Earlier this week, the New Mexico Supreme Court heard oral arguments in a lawsuit brought by the ACLU and the National Center for Lesbian Rights on behalf of six same-sex couples seeking the freedom to marry. I've been doing advocacy around marriage for well over a decade, and for me the arguments highlighted in several ways just how far the country has come on the marriage issue over that time.

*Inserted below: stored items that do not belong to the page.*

-- ==== Sys2Proof/Laws/Load.lean ====
section
/-! SUPPORT. The decode pass (R80) said record by record. -/

namespace Sys2Proof.Machine

/-- The pass past the bytes of a record already decoded. -/
theorem decodeFrom_skip (p : Params) : ∀ (bs : List Byte) (k off n : Nat), k ≤ bs.length →
    decodeFrom p bs k off n = decodeFrom p (bs.drop k) 0 (off + k) n
  | bs, 0, off, n, _ => by simp
  | [], k + 1, off, n, h => by simp at h
  | b :: bs, k + 1, off, n, h => by
    have h' : k ≤ bs.length := by simpa using h
    rw [show decodeFrom p (b :: bs) (k + 1) off n = decodeFrom p bs k (off + 1) n from rfl]
    rw [decodeFrom_skip p bs k (off + 1) n h', show off + 1 + k = off + (k + 1) by omega]
    rfl

/-- A record decoded at an offset: its instruction is the decoder's, its clocks the estimator's (R99). -/
theorem decodeOne_ok {table : List TimingRow} {bs : List Byte} {off : Nat} {r : Record}
    (h : decodeOne table bs off = .ok r) :
    decodeInstr bs = .ok r.instr ∧ r.off = off ∧ clockDecode table r.instr off = .ok r := by
  unfold decodeOne at h
  split at h
  · cases h
  · rename_i i hi
    have key : r.instr = i ∧ r.off = off := by
      unfold clockDecode at h
      split at h
      · cases h
      · split at h
        · split at h <;> cases h
          exact ⟨rfl, rfl⟩
        · cases h; exact ⟨rfl, rfl⟩
    rw [key.1]
    exact ⟨hi, key.2, h⟩

/-- One turn of the pass where the record decodes within the buffer. -/
theorem decodeFrom_cons {p : Params} {b : Byte} {bs : List Byte} {off n : Nat} {r : Record}
    (hn : n ≠ p.maxInstructions) (hr : decodeOne p.timing (b :: bs) off = .ok r)
    (hl : r.len ≤ (b :: bs).length) :
    decodeFrom p (b :: bs) 0 off n =
      match decodeFrom p ((b :: bs).drop r.len) 0 (off + r.len) (n + 1) with
      | .ok rs => .ok (r :: rs)
      | .error f => .error f := by
  have hp := record_len_pos r
  have hdrop : bs.drop (r.len - 1) = (b :: bs).drop r.len := by
    conv_rhs => rw [show r.len = (r.len - 1) + 1 by omega]
    rfl
  have hskip := decodeFrom_skip p bs (r.len - 1) (off + 1) (n + 1) (by simp at hl; omega)
  rw [hdrop, show off + 1 + (r.len - 1) = off + r.len by omega] at hskip
  simp only [decodeFrom, hn, if_false, hr, hskip]
  cases decodeFrom p ((b :: bs).drop r.len) 0 (off + r.len) (n + 1) <;> rfl

/-- The pass stops at the record count. -/
theorem decodeFrom_full {p : Params} {b : Byte} {bs : List Byte} {off : Nat} :
    decodeFrom p (b :: bs) 0 off p.maxInstructions = .error (.capacity off) := by
  simp [decodeFrom]

/-- The pass stops at a record that does not decode. -/
theorem decodeFrom_error {p : Params} {b : Byte} {bs : List Byte} {off n : Nat} {f : Fault}
    (hn : n ≠ p.maxInstructions) (hr : decodeOne p.timing (b :: bs) off = .error f) :
    decodeFrom p (b :: bs) 0 off n = .error f := by
  simp [decodeFrom, hn, hr]

end Sys2Proof.Machine
end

Government officials increasingly are on our side. Back in 2004, the ACLU filed lawsuits seeking the freedom to marry for gay couples in New York, Connecticut, Maryland, Oregon, California, and Washington state (some of those with partner organizations). In every one, a state Attorney General (almost all of them Democrats) defended the constitutionality of the state marriage laws, with most of them making profoundly anti-gay arguments, including the spurious assertion that marriage should be limited to straight people because kids raised by gay people don't do well. More recently, state Attorneys General and/or Governors have refused to defend the constitutionality of state marriage bans and have instead filed briefs on our side. That has been true in Illinois, Hawaii, Pennsylvania, California (after Prop 8), as well as in New Mexico. Indeed, a NM Assistant Attorney General stood up in court this week and gave an impassioned plea for equality and dignity for same-sex couples. And the United States Department of Justice supported the freedom-to-marry position both in United States v. Windsor and in the Prop 8 case earlier this year before the US Supreme Court. These government officials' positions reflect the change in America's attitudes towards LGBT people and marriage over the past decade. What's more, they are bringing the power of their offices to the cause of LGBT equality.

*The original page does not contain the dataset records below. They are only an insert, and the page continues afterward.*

/-- Overrun just past the end and just before the start, a target inside a record, and a jump not taken. -/
theorem witness_TakenJumpToABadTargetFaults :
    (jumpTaken (start [0x75, 0x01]).flags (start [0x75, 0x01]).regs.CX (.jne 1) ∧
      (offsetOf (start [0x75, 0x01]).store (start [0x75, 0x01]).store.length : Int) < jumpTarget (start [0x75, 0x01]) 1) ∧
    (jumpTaken (start [0x75, 0xFD]).flags (start [0x75, 0xFD]).regs.CX (.jne 0xFD) ∧
      jumpTarget (start [0x75, 0xFD]) 0xFD < 0) ∧
    (jumpTaken misalignedState.flags misalignedState.regs.CX (.jne 1) ∧ 0 ≤ jumpTarget misalignedState 1 ∧
      jumpTarget misalignedState 1 ≤ offsetOf misalignedState.store misalignedState.store.length ∧
      ∀ j, j ≤ misalignedState.store.length →
        (offsetOf misalignedState.store j : Int) ≠ jumpTarget misalignedState 1) ∧
    (jumpIncrement (.je 5) = some 5 ∧ (start [0x74, 0x05]).idx < (start [0x74, 0x05]).store.length ∧
      ¬jumpTaken (start [0x74, 0x05]).flags (start [0x74, 0x05]).regs.CX (.je 5)) := by
  refine ⟨⟨by unfold jumpTaken; decide, by decide⟩, ⟨by unfold jumpTaken; decide, by decide⟩,
    ⟨by unfold jumpTaken; decide, by decide, by decide, by decide⟩, by decide, by decide, by unfold jumpTaken; decide⟩

theorem witness_EveryStepChargesItsClocks :
    ∃ t, exec (.addRmR false .w16 0 (.mem .bx .none)) addState = .next t := exists_next (by decide)

/-- A word at an odd address, a word at an even one, a byte at an odd one, and no memory operand. -/
theorem witness_AlignmentPenalty :
    effectiveAddress addState.regs (dst (.addRmR false .w16 0 (.mem .bx .none))) = some 1 ∧
    operandWidth (dst (.addRmR false .w16 0 (.mem .bx .none))) = some .w16 ∧
    effectiveAddress moveState.regs (src (.movRmR true .w16 3 (.mem .bp (.byte 4)))) = some 0x14 ∧
    operandWidth (dst (.addRmR false .w8 0 (.mem .bx .none))) = some .w8 ∧
    effectiveAddress addState.regs (src (.addRmR false .w16 1 (.reg 3))) = none ∧
    effectiveAddress addState.regs (dst (.addRmR false .w16 1 (.reg 3))) = none := by decide

theorem witness_AlignmentAtDecode :
    ((src (.movAccMem .w16 1)).kind ≠ .mem ∧ (dst (.movAccMem .w16 1)).kind ≠ .mem) ∧
    (dst (.addRmR false .w16 0 (.mem .bx .none))).kind = .mem := by decide

theorem witness_EffectiveAddressClocks : Base.bx ≠ .bp ∧ Base.bpDi ≠ .bp := by decide

theorem witness_BaseClocksOfTheTable :
    Rm.mod (.direct 5) ≠ 0b11 ∧ Rm.mod (.mem .bx .none) ≠ 0b11 ∧ jumpIncrement (.jo 5) = some 5 := by decide

theorem witness_JumpClocksAreOneOpenValue : jumpIncrement (.loop 0xFE) = some 0xFE := by decide

theorem witness_OnlyTakenJumpsFault : exec (.jne 1) misalignedState = .fault (.jumpMisaligned "jne $+2+1" 1) :=
  eq_fault (by decide)

theorem witness_FlagsAreWrittenByArithmeticOnly :
    (∃ t, exec (.movRmR true .w16 3 (.mem .bp (.byte 4))) moveState = .next t) ∧
    (.movRmR true .w16 3 (.mem .bp (.byte 4)) : Instr).action = .move ∧
    (∃ t, exec (.jne 2) jumpState = .next t) ∧ (.jne 2 : Instr).action = .jump :=
  ⟨exists_next (by decide), by decide, exists_next (by decide), by decide⟩

theorem witness_RegistersAreWrittenOnlyAsDestinations :
    (∃ t, exec (.movRmR true .w16 3 (.mem .bp (.byte 4))) moveState = .next t) ∧
    (∀ rm, Instr.movRmR true .w16 3 (.mem .bp (.byte 4)) ≠ .movRmSr 0 rm) ∧
    (1 : BitVec 3) ∉ destRegs (dst (.movRmR true .w16 3 (.mem .bp (.byte 4)))) ∧
    ∀ inc, Instr.movRmR true .w16 3 (.mem .bp (.byte 4)) ≠ .loop inc :=
  ⟨exists_next (by decide), by simp, by decide, by simp⟩

theorem witness_MemoryIsWrittenOnlyAtTheDestination :
    (∃ t, exec (.addRmR false .w16 0 (.mem .bx .none)) addState = .next t) ∧
    (3 : Word) ∉ operandStores addState.regs (dst (.addRmR false .w16 0 (.mem .bx .none))) ∧
    (∃ t, exec (.jne 2) jumpState = .next t) ∧ (.jne 2 : Instr).action = .jump :=
  ⟨exists_next (by decide), by decide, exists_next (by decide), by decide⟩

theorem witness_PointerAdvancesOrLands :
    (∃ t, exec (.jne 2) jumpState = .next t) ∧ jumpState.idx < jumpState.store.length :=
  ⟨exists_next (by decide), by decide⟩

theorem witness_HostInputsNeverChange : ∃ t, step moveState = .next t := exists_next (by decide)

theorem witness_EncodingIsTheLayoutOfTheFormats :
    (.subRmR true .w16 1 (.mem .bpDi (.word 0xFF00)) : Instr).wf = true ∧ (.jcxz 0 : Instr).wf = true := by decide

/-- A run that did not abort, with a pointer that fits; a latched fault, and none. -/
theorem witness_ReportTheHostReads :
    moveState.runState ≠ .aborted ∧ moveState.ipOffset < 65536 ∧ moveState.fault = none ∧
    (misalignedState.raise (.jumpMisaligned "jne $+2+1" 1)).fault = some (.jumpMisaligned "jne $+2+1" 1) := by
  decide

theorem witness_DumpAndListing :
    moveState.host.dumpRange = some (0xFFFF, 2) ∧ moveState.host.shouldExecute = true ∧ (1 : Nat) < 2 ∧
    moveState.host.shouldDisassemble = true ∧ moveState.store[0]? = some ⟨.movRmR true .w16 3 (.mem .bp (.byte 4)), 0, 8, 9, 0⟩ := by
  decide

end Sys2Proof.Tests
end

section
/-! The invariants of a run: the decode pass record by record, then what every step keeps of Inv and of the
decoded store, and which instruction a step runs. -/

namespace Sys2Proof.Machine

/-! ## What an answered decode pass has decoded (R80, R101) -/

/-- One turn of an answered pass at a record's first byte. -/
theorem decodeFrom_ok_cons {p : Params} {b : Byte} {bs : List Byte} {off n : Nat} {rs : List Record}
    (h : decodeFrom p (b :: bs) 0 off n = .ok rs) :
    n ≠ p.maxInstructions ∧ ∃ r rest, decodeOne p.timing (b :: bs) off = .ok r ∧
      decodeFrom p bs (r.len - 1) (off + 1) (n + 1) = .ok rest ∧ rs = r :: rest := by
  unfold decodeFrom at h
  split at h
  · cases h
  · rename_i hn
    refine ⟨hn, ?_⟩
    split at h
    · cases h
    · rename_i r hr
      split at h
      · cases h
      · rename_i rest hrest
        cases h
        exact ⟨r, rest, hr, hrest, rfl⟩

/-- R36: an answered pass stays within the record capacity. -/
theorem decodeFrom_ok_length {p : Params} : ∀ {bs : List Byte} {skip off n : Nat} {rs : List Record},
    n ≤ p.maxInstructions → decodeFrom p bs skip off n = .ok rs → n + rs.length ≤ p.maxInstructions
  | [], _, _, _, _, hn, h => by
    cases h
    simpa using hn
  | _ :: _, 0, _, n, _, hn, h => by
    obtain ⟨hne, r, rest, _, hrest, rfl⟩ := decodeFrom_ok_cons h
    have := decodeFrom_ok_length (by omega) hrest
    simp only [List.length_cons]
    omega
  | _ :: bs, k + 1, off, n, _, hn, h => decodeFrom_ok_length (bs := bs) (skip := k) (off := off + 1) hn h

/-- R101: record `j` of an answered pass is decoded at its own offset in the buffer. -/
theorem decodeFrom_ok_getElem? {p : Params} : ∀ {bs : List Byte} {skip off n : Nat} {rs : List Record}
    {j : Nat} {r : Record}, decodeFrom p bs skip off n = .ok rs → rs[j]? = some r →
    decodeOne p.timing (bs.drop (skip + offsetOf rs j)) (off + skip + offsetOf rs j) = .ok r
  | [], _, _, _, _, _, _, h, hj => by
    cases h
    simp at hj
  | b :: bs, 0, off, n, _, j, r, h, hj => by
    obtain ⟨_, r₀, rest, hr₀, hrest, rfl⟩ := decodeFrom_ok_cons h
    cases j with
    | zero =>
      cases hj
      simpa using hr₀
    | succ j =>
      have hlen := record_len_pos r₀
      have ih := decodeFrom_ok_getElem? hrest hj
      have hdrop : 0 + offsetOf (r₀ :: rest) (j + 1) = (r₀.len - 1 + offsetOf rest j) + 1 := by
        simp only [offsetOf_cons_succ]; omega
      have hoff : off + 0 + offsetOf (r₀ :: rest) (j + 1) = off + 1 + (r₀.len - 1) + offsetOf rest j := by
        simp only [offsetOf_cons_succ]; omega
      rw [hdrop, hoff, List.drop_succ_cons]
      exact ih
  | _ :: bs, k + 1, off, n, rs, j, r, h, hj => by
    have ih := decodeFrom_ok_getElem? (bs := bs) (skip := k) (off := off + 1) h hj
    rw [show k + 1 + offsetOf rs j = (k + offsetOf rs j) + 1 by omega, List.drop_succ_cons,
      show off + (k + 1) = off + 1 + k by omega]
    exact ih

theorem decodeAll_length_le {p : Params} {code : List Byte} {rs : List Record} (h : decodeAll p code = .ok rs) :
    rs.length ≤ p.maxInstructions := by
  simpa using decodeFrom_ok_length (Nat.zero_le _) h

theorem decodeOne_of_decodeAll {p : Params} {code : List Byte} {rs : List Record} {j : Nat} {r : Record}
    (h : decodeAll p code = .ok rs) (hj : rs[j]? = some r) :
    decodeOne p.timing (code.drop (offsetOf rs j)) (offsetOf rs j) = .ok r := by
  simpa using decodeFrom_ok_getElem? h hj

/-! ## The invariant -/

/-- The run loop's exit test (R120) turns a running state within its store into one that meets the invariant. -/
theorem inv_haltIfDone {u : State} (hmem : u.mem.wf = true) (hidx : u.idx ≤ u.store.length)
    (hip : u.ipOffset = offsetOf u.store u.idx)
    (hflags : u.flags.TF = false ∧ u.flags.IF = false ∧ u.flags.DF = false)
    (hrun : u.runState = .running) (hfault : u.fault = none) : Inv u.haltIfDone where
  mem := by simpa using hmem
  idx := by simpa using hidx
  ip := by simpa using hip
  controlFlags := by simpa using hflags
  running h := by
    by_cases hlt : u.idx < u.store.length
    · simpa using hlt
    · simp [hlt] at h
  halted h := by
    have hge : ¬ u.idx < u.store.length := by
      intro hlt
      simp [hlt, hrun] at h
    simpa using Nat.le_antisymm hidx (Nat.not_lt.mp hge)
  faultNone _ := by simpa using hfault

theorem inv_of_startRun {p : Params} {s t : State} (h : startRun p s = .next t) : Inv t := by
  obtain ⟨D, _, _, ⟨_, rfl⟩ | ⟨_, rfl⟩⟩ := startRun_next h
  · exact inv_haltIfDone rfl (Nat.zero_le _) rfl ⟨rfl, rfl, rfl⟩ rfl rfl
  · exact ⟨rfl, Nat.zero_le _, rfl, ⟨rfl, rfl, rfl⟩, by simp, by simp, fun _ => rfl⟩

/-- An executed instruction, followed by the exit test, keeps the invariant of a running engine. -/
theorem inv_of_exec {i : Instr} {s u : State} (hI : Inv s) (hrun : s.runState = .running)
    (h : exec i s = .next u) : Inv u.haltIfDone := by
  obtain ⟨_, hrs, hfault, _, hlen, hip⟩ := exec_keeps h
  obtain ⟨⟨next, u', rfl, _, hnext⟩, hmem, hTF, hIF, hDF⟩ := exec_effect h
  obtain ⟨hsTF, hsIF, hsDF⟩ := hI.controlFlags
  refine inv_haltIfDone (hmem hI.mem) ?_ hip ⟨hTF.trans hsTF, hIF.trans hsIF, hDF.trans hsDF⟩ (hrs.trans hrun)
    (hfault.trans (hI.faultNone (by simp [hrun])))
  rw [hlen]
  exact hnext (hI.running hrun)

/-- Settles O16, by the three things a step can do: start a run, execute a record, or halt, which Inv rules out. -/
theorem stepKeepsTheInvariant : Obligations.StepKeepsTheInvariant := by
  intro s t hI h
  obtain ⟨_, hstart⟩ | ⟨hrun, _, u, _, hexec, rfl⟩ | ⟨hrun, hge, _⟩ := engineStep_cases h
  · exact inv_of_startRun hstart
  · exact inv_of_exec hI hrun hexec
  · exact absurd (hI.running hrun) (Nat.not_lt.mpr hge)

/-! ## The decoded store -/

theorem storeIsDecoded_of_startRun {p : Params} {s t : State} (h : startRun p s = .next t) : StoreIsDecoded p t := by
  obtain ⟨D, hcode, hD, ⟨hx, rfl⟩ | ⟨_, rfl⟩⟩ := startRun_next h
  · exact fun _ => ⟨D, by simpa using hD, by simp, by simpa using hcode, by simpa using decodeAll_length_le hD,
      by simpa using hx⟩
  · simp [StoreIsDecoded]

/-- A state reached from a running one without a change to the host's inputs or to what is fixed in the store has
the same decoded code (R245). -/
theorem StoreIsDecoded.of_kept {p : Params} {s t : State} (hs : StoreIsDecoded p s) (hrun : s.runState = .running)
    (hhost : t.host = s.host) (hstore : t.store.map Record.fixed = s.store.map Record.fixed) :
    StoreIsDecoded p t := by
  intro _
  obtain ⟨records, hD, hfixed, hcode, hlen, hx⟩ := hs (.inl hrun)
  have hl : t.store.length = s.store.length := by simpa using congrArg List.length hstore
  rw [hhost, hl, hstore]
  exact ⟨records, hD, hfixed, hcode, hlen, hx⟩

/-- Settles O17, by the three things a step can do: a start decodes the code buffer, and an execution or a halt
keeps the buffer and what is fixed in the store. -/
theorem storeStaysTheDecodedCode : Obligations.StoreStaysTheDecodedCode := by
  intro p s t hs h
  obtain ⟨_, hstart⟩ | ⟨hrun, _, u, _, hexec, rfl⟩ | ⟨hrun, _, rfl⟩ := engineStep_cases h
  · exact storeIsDecoded_of_startRun hstart
  · obtain ⟨hhost, _, _, hstore, _⟩ := exec_keeps hexec
    exact hs.of_kept hrun (by simpa using hhost) (by simpa using hstore)
  · exact hs.of_kept hrun rfl rfl

/-! ## The instruction a step runs -/

/-- R40, R120: a running engine executes the record its pointer names, then makes the exit test. -/
theorem step_of_record {s : State} {r : Record} (hrun : s.runState = .running) (hr : s.store[s.idx]? = some r) :
    step s = afterExec (exec r.instr s) := by
  simp [step, engineStep, hrun, runRecord, State.current, hr]

/-- The record at a place of a decoded store stands, but for its alignment clocks, at that place of the pass. -/
theorem getElem?_of_map_fixed {store records : List Record} {j : Nat} {r : Record}
    (h : store.map Record.fixed = records.map Record.fixed) (hr : store[j]? = some r) :
    ∃ r', records[j]? = some r' ∧ r'.instr = r.instr := by
  have hj : (records.map Record.fixed)[j]? = some r.fixed := by simp [← h, hr]
  rw [List.getElem?_map, Option.map_eq_some_iff] at hj
  obtain ⟨r', hr', hf⟩ := hj
  have hinstr : r'.fixed.instr = r.fixed.instr := by rw [hf]
  exact ⟨r', hr', hinstr⟩

/-- R101: the record a running engine executes is decoded from the bytes at its byte pointer. -/
theorem current_decodes {p : Params} {s : State} {r : Record} (hI : Inv s) (hs : StoreIsDecoded p s)
    (hrun : s.runState = .running) (hr : s.store[s.idx]? = some r) :
    decodeInstr (s.host.code.drop s.ipOffset) = .ok r.instr := by
  obtain ⟨records, hD, hfixed, _⟩ := hs (.inl hrun)
  obtain ⟨r', hr', hinstr⟩ := getElem?_of_map_fixed hfixed hr
  obtain ⟨hdec, _⟩ := decodeOne_ok (decodeOne_of_decodeAll hD hr')
  rwa [hI.ip, offsetOf_congr hfixed, ← hinstr]

/-- Settles O19: the record at the pointer is decoded from the bytes there, and the step executes it. -/
theorem stepRunsTheBytesAtThePointer : Obligations.StepRunsTheBytesAtThePointer := by
  intro p s hI hs hrun
  obtain ⟨r, hr⟩ : ∃ r, s.store[s.idx]? = some r := ⟨_, List.getElem?_eq_getElem (hI.running hrun)⟩
  have hstep := step_of_record hrun hr
  refine ⟨r.instr, current_decodes hI hs hrun hr, fun t ht => ?_, fun f hf => ?_⟩
  · rw [hstep, ht, ← haltIfDone_eq, afterExec]
  · rw [hstep, hf, afterExec]

end Sys2Proof.Machine
end

section
/-! What an executed instruction writes beside memory: the flags, the registers, the pointer, and that the segment
registers take no part in any of it. -/

namespace Sys2Proof.Machine

/-! ## Moves and jumps write no flag -/

theorem moveStep_flags {i : Instr} {s t : State} (h : moveStep i s = .next t) : t.flags = s.flags := by
  obtain ⟨_, _, _, hu, rfl⟩ := moveStep_next h
  exact (writeOp_written hu).flags

theorem exec_flags_of_jump {i : Instr} {s t : State} (hj : i.action = .jump) (h : exec i s = .next t) :
    t.flags = s.flags := by
  obtain ⟨inc, hinc⟩ := jumpIncrement_of_action hj
  obtain ⟨taken, u, he, _, hu⟩ := exec_jumpStep hinc s
  obtain ⟨next, rfl, _⟩ := jumpStep_next (he ▸ h)
  rcases hu with rfl | rfl <;> rfl

/-- Settles O53: TF, IF and DF are kept by every effect, the other flags by the shared steps of moves and jumps. -/
theorem flagsAreWrittenByArithmeticOnly : Obligations.FlagsAreWrittenByArithmeticOnly := by
  intro i s t h
  refine ⟨(exec_effect h).control, ?_⟩
  rintro (hm | hj)
  · exact moveStep_flags (exec_moveStep hm s ▸ h)
  · exact exec_flags_of_jump hj h

/-! ## Registers -/

/-- The jumps that decrement CX (R196). -/
def loopFamily (i : Instr) : Prop := ∃ inc, i = .loop inc ∨ i = .loopz inc ∨ i = .loopnz inc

Courts are less willing to accept fanciful justifications for anti-gay discrimination. We lost many of the marriage cases that we filed in 2004, with most of those courts accepting the argument that it makes sense to limit marriage to heterosexual couples because they can procreate "by accident," and need an incentive to do so within marriage, whereas same-sex couples will always plan their children, and therefore don't need marriage. Huh?? Yes, I know, it's a silly argument, but it succeeded over and over again in the mid 2000s. So it was thrilling to hear a NM Supreme Court Justice ask one of our opponents last Wednesday just how it is that excluding same-sex couples from marriage induces even one heterosexual couple to get married or to have kids within marriage. Lawyers defending the ban on marriage for gay couples simply couldn't explain that connection. We've been making just that argument for years, but now courts are more open to hearing it.

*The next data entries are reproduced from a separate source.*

-- ==== Sys2Proof/Config.lean ====
section
/-! DEFINITION. The parameters of the step (00_scope.md rule R5). The spec makes them arguments of every claim; the model
carries them as one plain record, `Params`, in the machine's state, which no step changes, so that a statement over all
states is a statement over all configurations. -/

namespace Sys2Proof

/-- `MODE` (10_state.md rule R20): 64-bit mode, or the 32-bit modes, whose decoding the spec does not give (rule R67). -/
inductive Mode where
  | mode64
  | mode32
deriving DecidableEq, Repr

/-- The seven CPUID feature flags of the opcode table (00_scope.md rule R2). -/
inductive Feature where
  | mmx
  | sse2
  | avx
  | avx2
  | avx512f
  | avx512vl
  | avx512bw
deriving DecidableEq, Repr

/-- `FEAT` (00_scope.md rule R5): which of the seven flags the processor reports. -/
structure Features where
  mmx : Bool
  sse2 : Bool
  avx : Bool
  avx2 : Bool
  avx512f : Bool
  avx512vl : Bool
  avx512bw : Bool
deriving DecidableEq, Repr

/-- The instruction classes the operating system enables (10_state.md rule R19). -/
inductive OsClass where
  | mmx
  | sse
  | avx
  | avx512
deriving DecidableEq, Repr

/-- `OSENABLED(class)` (00_scope.md rule R5): a predicate on the four classes, held as its four values. -/
structure OsEnabled where
  mmx : Bool
  sse : Bool
  avx : Bool
  avx512 : Bool
deriving DecidableEq, Repr

/-- `MAXVL` (00_scope.md rule R5): the width of a full vector register. -/
inductive MaxVl where
  | v128
  | v256
  | v512
deriving DecidableEq, Repr

/-- `KW` (00_scope.md rule R5): the width of an opmask register. -/
inductive MaskWidth where
  | k16
  | k64
deriving DecidableEq, Repr

/-- The linear-address width that decides which addresses are canonical (20_memory.md rule R39). -/
inductive LinearWidth where
  | la48
  | la57
deriving DecidableEq, Repr

/-- The two kinds of access of `Accessible` (00_scope.md rule R5). -/
inductive AccessKind where
  | data
  | fetch
deriving DecidableEq, Repr

/-- A run of `size` addresses from `base` that may not be read as data, or not fetched, or neither. -/
structure Region where
  base : Nat
  size : Nat
  noData : Bool
  noFetch : Bool
deriving DecidableEq, Repr

/-- The parameters of 00_scope.md rule R5. `denied` and `linear` together are `Accessible(addr, n, kind)`. -/
structure Params where
  mode : Mode
  maxvl : MaxVl
  /-- `NVR`, the number of vector registers; a register number not below it raises #UD (30_encoding.md rule R61). Any
  number is admitted (DESIGN CHOICE, log entry 31): below 16 in 64-bit mode too, where 10_state.md rule R10 has at least 16,
  and above the 32 registers the state holds, which acts as 32. -/
  nvr : Nat
  /-- `NMM`, the number of MMX registers (10_state.md rule R12). Any number is admitted (DESIGN CHOICE, log entry 31); above the
  8 registers the state holds it acts as 8. -/
  nmm : Nat
  /-- `NK`, the number of opmask registers (10_state.md rule R13). Any number is admitted, as with `nmm`. -/
  nk : Nat
  kw : MaskWidth
  feat : Features
  os : OsEnabled
  /-- `TS_SET`: CR0.TS is set (60_exceptions.md rule R153). -/
  tsSet : Bool
  /-- `X87_PENDING`: an unmasked x87 exception is pending (60_exceptions.md rule R153). -/
  x87Pending : Bool
  linear : LinearWidth
  denied : List Region
  /-- `FAULT_SUPPRESSION` (20_memory.md rule R47). -/
  faultSuppression : Bool
  /-- `AC_ENABLED` (20_memory.md rule R36). -/
  acEnabled : Bool
deriving DecidableEq, Repr

/-- `MAXVL` in bits. -/
def MaxVl.bits : MaxVl → Nat
  | .v128 => 128
  | .v256 => 256
  | .v512 => 512

/-- `KW` in bits. -/
def MaskWidth.bits : MaskWidth → Nat
  | .k16 => 16
  | .k64 => 64

/-- Whether a flag is in `FEAT`. -/
def Features.has (f : Features) : Feature → Bool
  | .mmx => f.mmx
  | .sse2 => f.sse2
  | .avx => f.avx
  | .avx2 => f.avx2
  | .avx512f => f.avx512f
  | .avx512vl => f.avx512vl
  | .avx512bw => f.avx512bw

/-- `OSENABLED(class)`. -/
def OsEnabled.enabled (o : OsEnabled) : OsClass → Bool
  | .mmx => o.mmx
  | .sse => o.sse
  | .avx => o.avx
  | .avx512 => o.avx512

/-- The default of `MAXVL` (00_scope.md rule R5): 512 with AVX512F, else 256 with AVX, else 128. -/
def Features.defaultMaxVl (f : Features) : MaxVl :=
  if f.avx512f then .v512 else if f.avx then .v256 else .v128

/-- The default of `NVR` (00_scope.md rule R5): in 64-bit mode 32 with AVX512F, else 16; in the 32-bit modes 8. -/
def Features.defaultNvr (f : Features) : Mode → Nat
  | .mode64 => if f.avx512f then 32 else 16
  | .mode32 => 8

/-- The default of `NMM` (00_scope.md rule R5; 10_state.md rule R12). -/
def defaultNmm : Nat := 8

/-- The default of `NK` (00_scope.md rule R5; 10_state.md rule R13). -/
def defaultNk : Nat := 8

/-- The default of `KW` (00_scope.md rule R5): 64 with AVX512BW, else 16. -/
def Features.defaultKw (f : Features) : MaskWidth := if f.avx512bw then .k64 else .k16

/-- The parameters with every default of 00_scope.md rule R5. The arguments are those that have none: `FEAT`, `OSENABLED`, and
`Accessible` as the linear-address width and the denied regions. -/
def Params.defaults (feat : Features) (os : OsEnabled) (linear : LinearWidth) (denied : List Region) : Params where
  mode := .mode64
  maxvl := feat.defaultMaxVl
  nvr := feat.defaultNvr .mode64
  nmm := defaultNmm
  nk := defaultNk
  kw := feat.defaultKw
  feat := feat
  os := os
  tsSet := false
  x87Pending := false
  linear := linear
  denied := denied
  faultSuppression := false
  acEnabled := false

/-- DESIGN CHOICE (log entry 5): the configuration the model's reset carries, the defaults of rule R5 with every feature
present, everything enabled and no address denied, as 95_test_vectors.md states for its vectors. DESIGN CHOICE (log entry 5):
linear addresses are 48 bits wide; 20_memory.md rule R39 names 48 and 57 and prefers neither. -/
def Params.launch : Params :=
  Params.defaults ⟨true, true, true, true, true, true, true⟩ ⟨true, true, true, true⟩ .la48 []

end Sys2Proof
end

The human toll of marriage discrimination is resonating more broadly. From their comments at argument, it was clear the NM Supreme Court justices understood that same-sex couples all across New Mexico need certainty about whether their marriages are valid. The justices were clearly moved by the fact that we had to negotiate with the state to ensure that, if our client Jen Roper dies from terminal brain cancer before this case is over, her wife and partner of 21 years, Angelique Newman, would be listed as her surviving spouse on the death certificate. Both justices and ordinary citizens alike are increasingly seeing and appreciating the devastating consequences of marriage discrimination.

With a solid majority of Americans in favor of the freedom to marry, all branches of government – the courts, the executive branches, and state legislatures – are increasingly on the side of equality. That took a lot of work over several decades, but boy is it wonderful to experience the change. And it's why we're going to win the freedom to marry nationwide in the not-too-distant future.